Still, she never saw herself the way other people saw her. Truman Capote described her first impressions of Elizabeth: 'Like Mrs. Onassis, her legs are too short for her torso, the head too bulky for the figure in toto; but the face, with those lilac eyes, is a prisoner's dream, a secretary's self-fantasy; unreal, non-obtainable, at the same time shy, overly vulnerable, very human, with the flicker of suspicion constantly flaring behind the like eyes.' She also shared Jackie's clear signs of post-traumatic stress disorder. Jackie sat beside her husband when he was shot to death in 1963 when she was just thirty-four years old. Five years earlier, in 1958, Elizabeth was twenty-six years old when her husband, Mike Todd, died suddenly in a plane crash and left her alone with three young children to care for.
'I don't want any surprises,' she instructed her manager later in life. She had too many that had left her reeling.
J.D. Salinger once called Elizabeth, who had indigo-blue eyes, which were often mistaken for violet, sable hair, porcelain skin, and a perfect profile, 'the most beautiful creature I have ever seen in my life.' The photographer Bob Willoughby chronicled the lives of movie stars of Elizabeth's era, including Audrey Hepburn and Marilyn Monroe. 'He loved Audrey and he was friends with her, but he was truly staggered by Elizabeth's raw beauty,' said Willoughby's son Chris. 'Once, he was standing close to her and he was looking into her eyes, which were just glowing, and he forgot to pick up his camera.'
But in 1964, when she was thirty-two years old, Elizabeth described how she actually saw herself: 'I think Ava Gardner is truly beautiful; I think my daughter Liza is.
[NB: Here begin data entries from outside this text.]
-- ==== Sys2Proof/Machine/Preempt.lean ====
section
/-! DEFINITION. Contexts that run, wait and are pre-empted, and the starvation guard (R395, R421–R423). -/

namespace Sys2Proof.Machine

/-! ### States of a context (R319, R421) -/

/-- The live groups of a context. -/
def groupsOfCtx (s : State) (asid : Nat) : List (Nat × Group) := s.groups.filter fun (_, g) => g.live && decide ((s.kernel g.kernel).asid = asid)

/-- The context counts as runnable: it is not halted, has live groups or commands, and is not idle; an idle context is runnable
again once a park of one of its groups is satisfied (R319, R421). -/
def runnableNow (s : State) (asid : Nat) (c : Context) : Bool :=
  match c.state with
  | .runnable => true
  | .idle => (groupsOfCtx s asid).any fun (_, g) => g.parkSatisfied s
  | .preempted | .empty => false

/-- A context has candidates on a core that has no free seat (R422). -/
def needsSeatsOn (s : State) (asid core : Nat) : Bool :=
  (freeQuarter s core).isNone && (candidatesOn s core).any fun (_, g) => decide ((s.kernel g.kernel).asid = asid)

/-- The cores of a partition when the device has n (R13, R14). -/
def coresOf (s : State) (part : Nat) : List Nat :=
  let n := max 1 s.dev.partCount
  (List.range (deviceCores / n)).map (part * (deviceCores / n) + ·)

/-- The context that a pre-emption on a core halts: of lower rank, not idle, holding a seat there; the lowest ranked. -/
def victim (s : State) (asid core : Nat) (c : Context) : Option (Nat × Context) :=
  let l := s.ctxs.filter fun (a, d) => decide (a ≠ asid) && decide (d.part = c.part) && decide (d.rank < c.rank) && runnableNow s a d &&
    s.groups.any fun (_, g) => g.seated && decide (g.core = core) && decide ((s.kernel g.kernel).asid = a)
  l.foldl (fun acc x => match acc with
    | none => some x
    | some y => if x.2.rank < y.2.rank then some x else some y) none

/-! ### Halting a context (R395, R422) -/

/-- What the decode unit already performs for a group completes; its other decodes are withdrawn, or saved with their
commands (R211, R422). -/
def haltDecodes (s : State) (gid : Nat) : State :=
  match s.group? gid with
  | none => s
  | some g =>
    let s := match (s.core g.core).decodeQ with
      | j :: _ => if j.gid = gid then (if j.kind = 2 then finishDecht gid s else decodeHead g.core s) else s
      | [] => s
    let c := s.core g.core
    let mine := c.decodeQ.filter fun j => decide (j.gid = gid)
    let s := s.setCore g.core { c with decodeQ := c.decodeQ.filter fun j => decide (j.gid ≠ gid) }
    s.modGroup gid fun g => { g with
      savedJobs := g.savedJobs ++ mine.filter fun j => decide (j.kind = 2)
      hold := if g.hold = some .decode && mine.any (fun j => decide (j.kind ≠ 2)) then none else g.hold }

/-- The entry of a group's matrix queue entries that has started and completes at a pre-emption. -/
def completesAtHalt (e : MEntry) : Bool := e.started && decide (e.kind ≠ .mma)

/-- The group's matrix queue entries stop: what has started completes or becomes an image, an `ACCWR` or `MRES` that waits is
withdrawn, the others are saved, and the latch is released (R377, R395). -/
def haltMatrix (s : State) (gid : Nat) : State :=
  match s.group? gid with
  | none => s
  | some g =>
    let lead := leader (s.kernel g.kernel) g
    let s := match (s.core lead).mq with
      | e :: _ => if e.gid = gid then
          if completesAtHalt e then retireHead lead s
          else let (s, e) := saveEntry s lead e
            setHead s lead e
        else s
      | [] => s
    let c := s.core lead
    let mine := c.mq.filter fun e => decide (e.gid = gid)
    let waits := mine.filter fun e => decide (e.kind = .accwr) || decide (e.kind = .mres)
    let s := s.setCore lead { c with mq := c.mq.filter fun e => decide (e.gid ≠ gid), latch := none }
    s.modGroup gid fun g =>
      let g := waits.foldl (fun g _ => leaveOpen g) g
      { g with
        savedMq := g.savedMq ++ mine.filter fun e => decide (e.kind ≠ .accwr) && decide (e.kind ≠ .mres)
        hold := if waits.isEmpty then g.hold else none }

/-- An instruction that holds its run for its own result completes it before the group halts. -/
def haltResult (s : State) (gid : Nat) : State :=
  match s.group? gid with
  | none => s
  | some g => if g.hold = some .result then (match g.pend.find? fun p => p.holds with
      | some p => completeResult s gid p.kind
      | none => s)
    else s

/-- Halt one group of a context that is pre-empted or swapped out (R364, R395, R422). -/
def haltGroup (s : State) (gid : Nat) : State :=
  let s := haltMatrix (haltDecodes (haltResult s gid) gid) gid
  let s := s.modGroup gid fun g => { withdraw g with engineSaved := true, waita := g.waita.map fun w => { w with armed := false } }
  match s.group? gid with
  | some g => if g.seated then leaveSeat s gid else writeEngineArea s gid
  | none => s

/-- Every live group of a context halts. -/
def haltContext (s : State) (asid : Nat) : State := (groupsOfCtx s asid).foldl (fun s (i, _) => haltGroup s i) s

/-- Set a context's state, its running time brought up to the clock. -/
def setCtxState (s : State) (asid : Nat) (st : CtxState) : State :=
  { s with ctxs := KMap.modify s.ctxs asid fun c => { ranNow s c with state := st } }

/-- `PREEMPTION` (R422): a context that needs seats on a core halts the lowest-ranked context that holds seats there, on every
core of the partition. -/
def execPreemption (asid core : Nat) (s : State) : Host.Outcome State Fault Refusal :=
  .next (tick (match KMap.get? s.ctxs asid with
    | none => s
    | some c =>
      if runnableNow s asid c && needsSeatsOn s asid core then (match victim s asid core c with
        | some (a, _) => setCtxState (haltContext s a) a .preempted
        | none => s)
      else s))

/-- A runnable context needs the seats of a pre-empted one: it holds seats, or has candidates, on a core that hosts groups of
it (R421 and its example). -/
def needsSeatsOf (s : State) (asid other : Nat) : Bool :=
  let cores := ((groupsOfCtx s asid).map fun (_, g) => g.core).dedup
  (groupsOfCtx s other).any fun (_, g) => cores.contains g.core && (g.seated || candidate s g)

/-- A pre-empted context may run again: boosted, or no runnable context of higher rank needs its seats (R421). -/
def mayResume (s : State) (asid : Nat) (c : Context) : Bool :=
  decide (c.state = .preempted) && !c.away && (c.boosted || !s.ctxs.any fun (a, d) =>
    decide (d.part = c.part) && decide (c.rank < d.rank) && runnableNow s a d && needsSeatsOf s asid a)

/-- A context's groups may be seated again; seatings that met a context fault and parks on migrating pages are tried again (R276, R279). -/
def resumeContext (s : State) (asid : Nat) : State :=
  let s := { s with groups := KMap.mapVals s.groups fun _ g =>
    if (s.kernel g.kernel).asid = asid then { g with
        ctxToken := none, ctxPosted := false, ctxMoving := none
        parks := g.parks.map fun p => match p.cause with
          | .migration _ => { p with cause := .ready }
          | .fault | .heldBehind | .ready | .done => p }
      else g }
  setCtxState s asid .runnable

/-- `CONTEXT_RESUME` (R421). -/
def execContextResume (asid : Nat) (s : State) : Host.Outcome State Fault Refusal :=
  .next (tick (match KMap.get? s.ctxs asid with
    | some c => if mayResume s asid c then resumeContext s asid else s
    | none => s))

/-! ### The starvation guard (R423) -/

/-- One millisecond in clocks. -/
def msClocks : Nat := 1800000

/-- A context is due to be boosted: it has work, and what remains of the window is no more than its shortfall. -/
def boostDue (s : State) (asid : Nat) (c : Context) : Bool :=
  let ran := (ranNow s c).ran
  let left := windowClocks - s.sysClock c.part % windowClocks
  !c.boosted && !c.away && (decide (c.state = .preempted) || runnableNow s asid c) && decide (ran < msClocks) && decide (left ≤ msClocks - ran)

/-- `STARVATION_BOOST` (R423). -/
def execStarvationBoost (asid : Nat) (s : State) : Host.Outcome State Fault Refusal :=
  .next (tick (match KMap.get? s.ctxs asid with
    | some c => if boostDue s asid c then { s with ctxs := KMap.set s.ctxs asid { ranNow s c with boosted := true } } else s
    | none => s))

/-- `STARVATION_BOOST_END` (R423). -/
def execStarvationBoostEnd (asid : Nat) (s : State) : Host.Outcome State Fault Refusal :=
  .next (tick (match KMap.get? s.ctxs asid with
    | some c => if c.boosted && decide (msClocks ≤ (ranNow s c).ran) then { s with ctxs := KMap.set s.ctxs asid { ranNow s c with boosted := false } } else s
    | none => s))

end Sys2Proof.Machine
end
I think Jacqueline Kennedy is a beautiful woman - tremendous dignity. I am pretty enough...I'm too short of leg, too big in the arms, one too many chins, nose a bit crooked, big feet, big hands, I'm too fat. My best feature is my gray hairs.' Other times she cited Lena Horne and Katharine Hepburn as true beauties; she never counted herself among them, even in her private, unguarded moments.
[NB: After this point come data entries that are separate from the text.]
/-- Dequeue a command for a kernel or a semaphore step; one that cannot be read, or is malformed, completes at once. -/
def dequeue (s : State) (asid q : Nat) (e : QueueEntry) (va : Nat) (w : Option (List W64)) : State :=
  let (s, r) := takeCmd s asid q e va (w.getD (List.replicate 16 0))
  if w.isNone || cmdMalformed r.words then completeCmd s asid q r 0x80 else tryCmd s asid q r

/-- The kind of the next command of a queue: 0 where it cannot be read. -/
def nextKind (s : State) (asid q : Nat) : Option Nat := (nextCommand s asid q).map fun (_, _, w) => match w with
  | some w => cmdKind w
  | none => 0

/-- `KERNEL_LAUNCH` (R416): the next command of a queue that is neither a semaphore step nor a shootdown; or a launch that waits for
its grid barriers or the extent arena is tried again. -/
def execKernelLaunch (asid queue : Nat) (s : State) : Host.Outcome State Fault Refusal :=
  .next (tick (match KMap.get? s.queues (queueKey asid queue) with
    | some r => (match r.stage with
      | .blocked kid => if ctxRuns s asid then beginKernel s asid queue r kid else s
      | .waiting | .placing _ => s)
    | none => match nextCommand s asid queue with
      | some (e, va, w) =>
        if (nextKind s asid queue = some 2) || (nextKind s asid queue = some 0x30) then s else dequeue s asid queue e va w
      | none => s))

/-- `SEMAPHORE_STEP` (R414, R416). -/
def execSemaphoreStep (asid queue : Nat) (s : State) : Host.Outcome State Fault Refusal :=
  .next (tick (match nextCommand s asid queue with
    | some (e, va, w) => if nextKind s asid queue = some 2 then dequeue s asid queue e va w else s
    | none => s))

/-- `SEMAPHORE_WAIT_RECHECK` (R416): after a signalling write to the semaphore's sector, or 10 microseconds after the last read. -/
def execSemaphoreWaitRecheck (asid queue : Nat) (s : State) : Host.Outcome State Fault Refusal :=
  .next (tick (match KMap.get? s.queues (queueKey asid queue) with
    | some r =>
      if r.stage = .waiting && ctxRuns s asid && (r.woken || decide (r.lastRead + 10 * clocksPerUs ≤ s.clock)) then tryCmd s asid queue r else s
    | none => s))

/-- The queue of a kernel whose teams are being placed. -/
def placingRun (s : State) (kid : Nat) : Option QueueRun :=
  match KMap.get? s.queues (queueKey (s.kernel kid).asid (s.kernel kid).queue) with
  | some r => if r.stage = .placing kid then some r else none
  | none => none

/-- A waiting team of a kernel can be placed now (R418). -/
def canPlace (s : State) (kid : Nat) : Bool :=
  let k := s.kernel kid
  (placingRun s kid).isSome && ctxRuns s k.asid && decide (k.placed < k.teamCount) && (if k.gmask ≠ 0 then fitsWhole s kid else (placeFor s k).isSome)

/-- `TEAM_PLACEMENT` (R418): a waiting team takes the space that a team's end freed; a kernel with grid barriers is placed whole. -/
def execTeamPlacement (kernel : Nat) (s : State) : Host.Outcome State Fault Refusal :=
  .next (tick (
    if canPlace s kernel then
      let k := s.kernel kernel
      leaveQueue (if k.gmask ≠ 0 then placeKernel s kernel else placeTeams s kernel 1) kernel
    else s))

/-- Every group of a kernel has ended or been killed, all its teams having been placed. -/
def kernelEnded (s : State) (kid : Nat) : Bool :=
  match KMap.get? s.kernels kid with
  | none => false
  | some k => decide (k.teamCount ≤ k.placed) && s.groups.all fun (_, g) => decide (g.kernel ≠ kid) || !g.live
What she saw when she woke up every morning and looked in the mirror, she said, was a face that needed washing. Liza Minnelli knew Elizabeth well, and she said that she was awestruck by Elizabeth's beauty - and neither was her mother. 'Mama [Judy Garland] knew 'em all. They were all gorgeous. But the thing about Elizabeth is that she looked like she didn't know that she was beautiful. And that could be an act, but I believed it, and you know I can figure things out like that because of mama.'
But at the same time, Elizabeth could never deny her glamour. She admitted, 'I don't pretend to be an ordinary housewife.' And the public did not want her to be. They wanted to see diamonds dripping from her neck as she traveled around the world in her yacht on the arms of a different man every few years (or less). Her life scintillated and fascinated, and it offered a reprieve for the normal housewife, and she knew it. She also knew that her beauty was a double-edged sword; people sometimes underestimated her because of it. But she was shrewd and sophisticated, and she knew a good script instinctively. She was most proud of her work in the critically acclaimed films National Velvet; Father of the Bride; A Place in the Sun; Giant; Cat on a Hot Tin Roof; Suddenly, Last Summer; Who's Afraid of Virginia Woolf?; and Taming of the Shrew. But some of her movies she made purely to finance her lavish lifestyle. By the late 1960s, she and Richard Burton had a combined fortune of almost $90 million in today's dollars."